= SOURCE MATERIAL =
-- ==== Sys2Proof/Tests/Slice0.lean ====
section
/-! SUPPORT. Tests of the model: the checks of `WellFormed`, words written out bit by bit from the formats of R74 to R84, one
step of the vectors of 95_test_vectors.md, and a witness for the hypotheses of every statement. -/

namespace Sys2Proof.Tests

open Sys2Proof.Machine

/-! ### Ill-formed terms -/

/-- Bits 27:22 = 000000: a multiply (line 9a of R72), not line 9f. -/
theorem test_undefMul_not_multiply : (Instr.undefMul { cond := .al, hi := 0x00000, lo := 0 }).WellFormed = false := by decide

/-- Bits 27:23 = 00001: a long multiply (line 9b). -/
theorem test_undefMul_not_long : (Instr.undefMul { cond := .al, hi := 0x08000, lo := 0 }).WellFormed = false := by decide

/-- Bits 27:23 = 00010, 21:20 = 00, 11:8 = 0000: a swap (line 9c). -/
theorem test_undefMul_not_swap : (Instr.undefMul { cond := .al, hi := 0x10000, lo := 0 }).WellFormed = false := by decide

/-- The residue itself. -/
theorem test_undefMul_residue : (Instr.undefMul { cond := .al, hi := 0x18000, lo := 0 }).WellFormed = true := by decide

/-- I = 0 with bits 7 and 4 set belongs to line 9. -/
theorem test_msrFlags_not_line9 :
    (Instr.msrFlags { cond := .al, i := false, p := false, source12 := 0x090 }).WellFormed = false := by decide

/-- The words of BX, of line 9, of MRS, of MSR and of the flag form are not line 13's. -/
theorem test_undefPsr_not_other_lines :
    (Instr.undefPsr { cond := .al, i := false, op := 0b01, rest := 0xFFF10 }).WellFormed = false ∧
    (Instr.undefPsr { cond := .al, i := false, op := 0b00, rest := 0x00090 }).WellFormed = false ∧
    (Instr.undefPsr { cond := .al, i := false, op := 0b00, rest := 0xF0000 }).WellFormed = false ∧
    (Instr.undefPsr { cond := .al, i := false, op := 0b01, rest := 0x9F000 }).WellFormed = false ∧
    (Instr.undefPsr { cond := .al, i := true, op := 0b11, rest := 0x8F000 }).WellFormed = false ∧
    (Instr.undefPsr { cond := .al, i := true, op := 0b00, rest := 0x00000 }).WellFormed = true := by decide

/-! ### Words, field by field -/

/-- R79: `cond:0001001011111111111100:01:Rn`. -/
theorem test_decode_bx :
    decodeWord (0xE#4 ++ 0b00010010#8 ++ 0xFFF#12 ++ 0x1#4 ++ 0x7#4) = .bx { cond := .al, rn := 7 } := by decide

/-- R77: `cond:101:L:imm24`. -/
theorem test_decode_b : decodeWord (0x0#4 ++ 0b101#3 ++ 0b0#1 ++ 0x800001#24) = .b { cond := .eq, imm24 := 0x800001 } := by
  decide

/-- R78: `cond:1111:comment24`. -/
theorem test_decode_swi : decodeWord (0xB#4 ++ 0xF#4 ++ 0x123456#24) = .swi { cond := .lt, comment24 := 0x123456 } := by decide

/-- R80: `cond:00010:P:10:1001:1111:00000000:Rm`. -/
theorem test_decode_msr :
    decodeWord (0xE#4 ++ 0b00010#5 ++ 0b0#1 ++ 0b10#2 ++ 0x9#4 ++ 0xF#4 ++ 0x00#8 ++ 0x5#4) =
      .msrCpsr { cond := .al, rm := 5 } := by decide

/-- R74 and R76: `cond:00:I:opcode:S:Rn:Rd:Rs:0:type:1:Rm`, RSC. -/
theorem test_decode_dp_register_shift :
    decodeWord (0xE#4 ++ 0b00#2 ++ 0b0#1 ++ 0b0111#4 ++ 0b1#1 ++ 0x3#4 ++ 0x4#4 ++ 0x5#4 ++ 0b0#1 ++ 0b10#2 ++ 0b1#1 ++ 0x6#4) =
      .rscReg { cond := .al, s := true, rn := 3, rd := 4, rs := 5, type := .asr, rm := 6 } := by decide

/-- R74 and R75: `cond:00:1:opcode:S:Rn:Rd:rot:imm8`, BIC. -/
theorem test_decode_dp_immediate :
    decodeWord (0xC#4 ++ 0b00#2 ++ 0b1#1 ++ 0b1110#4 ++ 0b0#1 ++ 0x3#4 ++ 0x4#4 ++ 0xF#4 ++ 0xA5#8) =
      .bicImm { cond := .gt, s := false, rn := 3, rd := 4, rot := 0xF, imm8 := 0xA5 } := by decide

/-- R74 and R76: `cond:00:I:opcode:S:Rn:Rd:shift_imm:type:0:Rm`, CMP. -/
theorem test_decode_dp_compare :
    decodeWord (0xE#4 ++ 0b00#2 ++ 0b0#1 ++ 0b1010#4 ++ 0b1#1 ++ 0x3#4 ++ 0x0#4 ++ 0b10001#5 ++ 0b01#2 ++ 0b0#1 ++ 0x6#4) =
      .cmpShift { cond := .al, rn := 3, rd := 0, shiftImm := 17, type := .lsr, rm := 6 } := by decide

/-- R81: `cond:01:I:P:U:B:W:L:Rn:Rd:offset`, STRB with a register offset and writeback. -/
theorem test_decode_strb_register :
    decodeWord (0xE#4 ++ 0b01#2 ++ 0b1#1 ++ 0b1#1 ++ 0b0#1 ++ 0b1#1 ++ 0b1#1 ++ 0b0#1 ++ 0x2#4 ++ 0x3#4 ++ 0b00011#5 ++ 0b11#2 ++
        0b0#1 ++ 0x4#4) =
      .strbRegPre { cond := .al, u := false, w := true, rn := 2, rd := 3, shiftImm := 3, type := .ror, rm := 4 } := by decide

/-- R81: P = 0 and W = 1 is the T form (R234). -/
theorem test_decode_ldrbt :
    decodeWord (0xE#4 ++ 0b01#2 ++ 0b0#1 ++ 0b0#1 ++ 0b1#1 ++ 0b1#1 ++ 0b1#1 ++ 0b1#1 ++ 0x2#4 ++ 0x3#4 ++ 0xABC#12) =
      .ldrbtImm { cond := .al, u := true, rn := 2, rd := 3, imm12 := 0xABC } := by decide

/-- R82: `cond:000:P:U:1:W:L:Rn:Rd:imm4H:1:SH:1:imm4L`, LDRSB. -/
theorem test_decode_ldrsb_immediate :
    decodeWord (0xE#4 ++ 0b000#3 ++ 0b1#1 ++ 0b0#1 ++ 0b1#1 ++ 0b1#1 ++ 0b1#1 ++ 0x2#4 ++ 0x3#4 ++ 0x5#4 ++ 0b1#1 ++ 0b10#2 ++
        0b1#1 ++ 0x6#4) =
      .ldrsbImm { cond := .al, p := true, u := false, w := true, rn := 2, rd := 3, imm4H := 5, imm4L := 6 } := by decide

/-- R82: `cond:000:P:U:0:W:L:Rn:Rd:xxxx:1:SH:1:Rm`, STRH. -/
theorem test_decode_strh_register :
    decodeWord (0xE#4 ++ 0b000#3 ++ 0b0#1 ++ 0b1#1 ++ 0b0#1 ++ 0b0#1 ++ 0b0#1 ++ 0x2#4 ++ 0x3#4 ++ 0xF#4 ++ 0b1#1 ++ 0b01#2 ++
        0b1#1 ++ 0x6#4) =
      .strhReg { cond := .al, p := false, u := true, w := false, rn := 2, rd := 3, ignored := 0xF, rm := 6 } := by decide

/-- R83: `cond:100:P:U:S:W:L:Rn:list`, LDMDB with writeback, and STMDA^. -/
theorem test_decode_block :
    decodeWord (0xE#4 ++ 0b100#3 ++ 0b1#1 ++ 0b0#1 ++ 0b0#1 ++ 0b1#1 ++ 0b1#1 ++ 0x2#4 ++ 0x8001#16) =
      .ldmdb { cond := .al, w := true, rn := 2, list := 0x8001 } ∧
    decodeWord (0xE#4 ++ 0b100#3 ++ 0b0#1 ++ 0b0#1 ++ 0b1#1 ++ 0b0#1 ++ 0b0#1 ++ 0x2#4 ++ 0x0001#16) =
      .stmdaUser { cond := .al, w := false, rn := 2, list := 0x0001 } := by decide

/-- R84 and the table: UMLAL, SWPB and MRS. -/
theorem test_decode_unimplemented :
    decodeWord (0xE#4 ++ 0b00001#5 ++ 0b0#1 ++ 0b1#1 ++ 0b1#1 ++ 0x1#4 ++ 0x2#4 ++ 0x3#4 ++ 0b1001#4 ++ 0x4#4) =
      .umlal { cond := .al, s := true, rdHi := 1, rdLo := 2, rs := 3, rm := 4 } ∧
    decodeWord (0xE#4 ++ 0b00010#5 ++ 0b1#1 ++ 0b00#2 ++ 0x1#4 ++ 0x2#4 ++ 0b00001001#8 ++ 0x4#4) =
      .swpb { cond := .al, rn := 1, rd := 2, rm := 4 } ∧
    decodeWord (0xE#4 ++ 0b00010#5 ++ 0b1#1 ++ 0b001111#6 ++ 0x3#4 ++ 0x000#12) = .mrs { cond := .al, p := true, rd := 3 } := by
  decide

/-- R84 and the table: STC, MCR and the undefined space. -/
theorem test_decode_coprocessor :
    decodeWord (0xE#4 ++ 0b110#3 ++ 0b1#1 ++ 0b0#1 ++ 0b1#1 ++ 0b0#1 ++ 0b0#1 ++ 0x1#4 ++ 0x2#4 ++ 0x3#4 ++ 0x45#8) =
      .stc { cond := .al, p := true, u := false, n := true, w := false, rn := 1, crd := 2, cp := 3, offset8 := 0x45 } ∧
    decodeWord (0xE#4 ++ 0b1110#4 ++ 0b010#3 ++ 0b0#1 ++ 0x1#4 ++ 0x2#4 ++ 0x3#4 ++ 0b101#3 ++ 0b1#1 ++ 0x4#4) =
      .mcr { cond := .al, op1 := 2, crn := 1, rd := 2, cp := 3, op2 := 5, crm := 4 } ∧
    decodeWord (0xE#4 ++ 0b011#3 ++ 0x00000#20 ++ 0b1#1 ++ 0x0#4) = .undefSpace { cond := .al, hi := 0, lo := 0 } := by decide

/-- R95: a word that the rows of MUL and of line 9f both match takes the first, MUL's; each row of lines 9f, 12 and 13, and
the last row of line 14, applies to a word of its own. -/
theorem test_first_row :
    [0x00000090, 0x01800090, 0x0128F000, 0x01000000, 0x01E00010].map firstRow =
      [some 50, some 70, some 74, some 75, some 123] ∧
    opcodeTable[50]? = some ⟨"MUL", 0x00000090, 0x0FE000F0, .l9a⟩ ∧
    (opcodeTable[70]?.map fun r => r.covers 0x00000090) = some true := by decide

/-! ### One step of the vectors of 95_test_vectors.md -/

/-- The start of a vector (its section 2), a clean launch: at 0x1000 with the word about to execute and MOV R0, R0 behind
it, in memory and prefetched. -/
def start (word : Word) : State :=
  { State.reset with
    ia := 0x1000
    pcf := 0x1008
    qcur := word
    qnext := 0xE1A00000
    mem := ((State.reset.mem.setWord 0x1000 word).setWord 0x1004 0xE1A00000).setWord 0x1008 0xE1A00000 }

= WORK INSTRUCTION =
Your answer must be an exact transcription of the lines from the one containing "the last row" through the last line of the records above, and nothing else.

= ANSWER TO THE EXERCISE =
the last row of line 14, applies to a word of its own. -/
theorem test_first_row :
    [0x00000090, 0x01800090, 0x0128F000, 0x01000000, 0x01E00010].map firstRow =
      [some 50, some 70, some 74, some 75, some 123] ∧
    opcodeTable[50]? = some ⟨"MUL", 0x00000090, 0x0FE000F0, .l9a⟩ ∧
    (opcodeTable[70]?.map fun r => r.covers 0x00000090) = some true := by decide

/-! ### One step of the vectors of 95_test_vectors.md -/

/-- The start of a vector (its section 2), a clean launch: at 0x1000 with the word about to execute and MOV R0, R0 behind
it, in memory and prefetched. -/
def start (word : Word) : State :=
  { State.reset with
    ia := 0x1000
    pcf := 0x1008
    qcur := word
    qnext := 0xE1A00000
    mem := ((State.reset.mem.setWord 0x1000 word).setWord 0x1004 0xE1A00000).setWord 0x1008 0xE1A00000 }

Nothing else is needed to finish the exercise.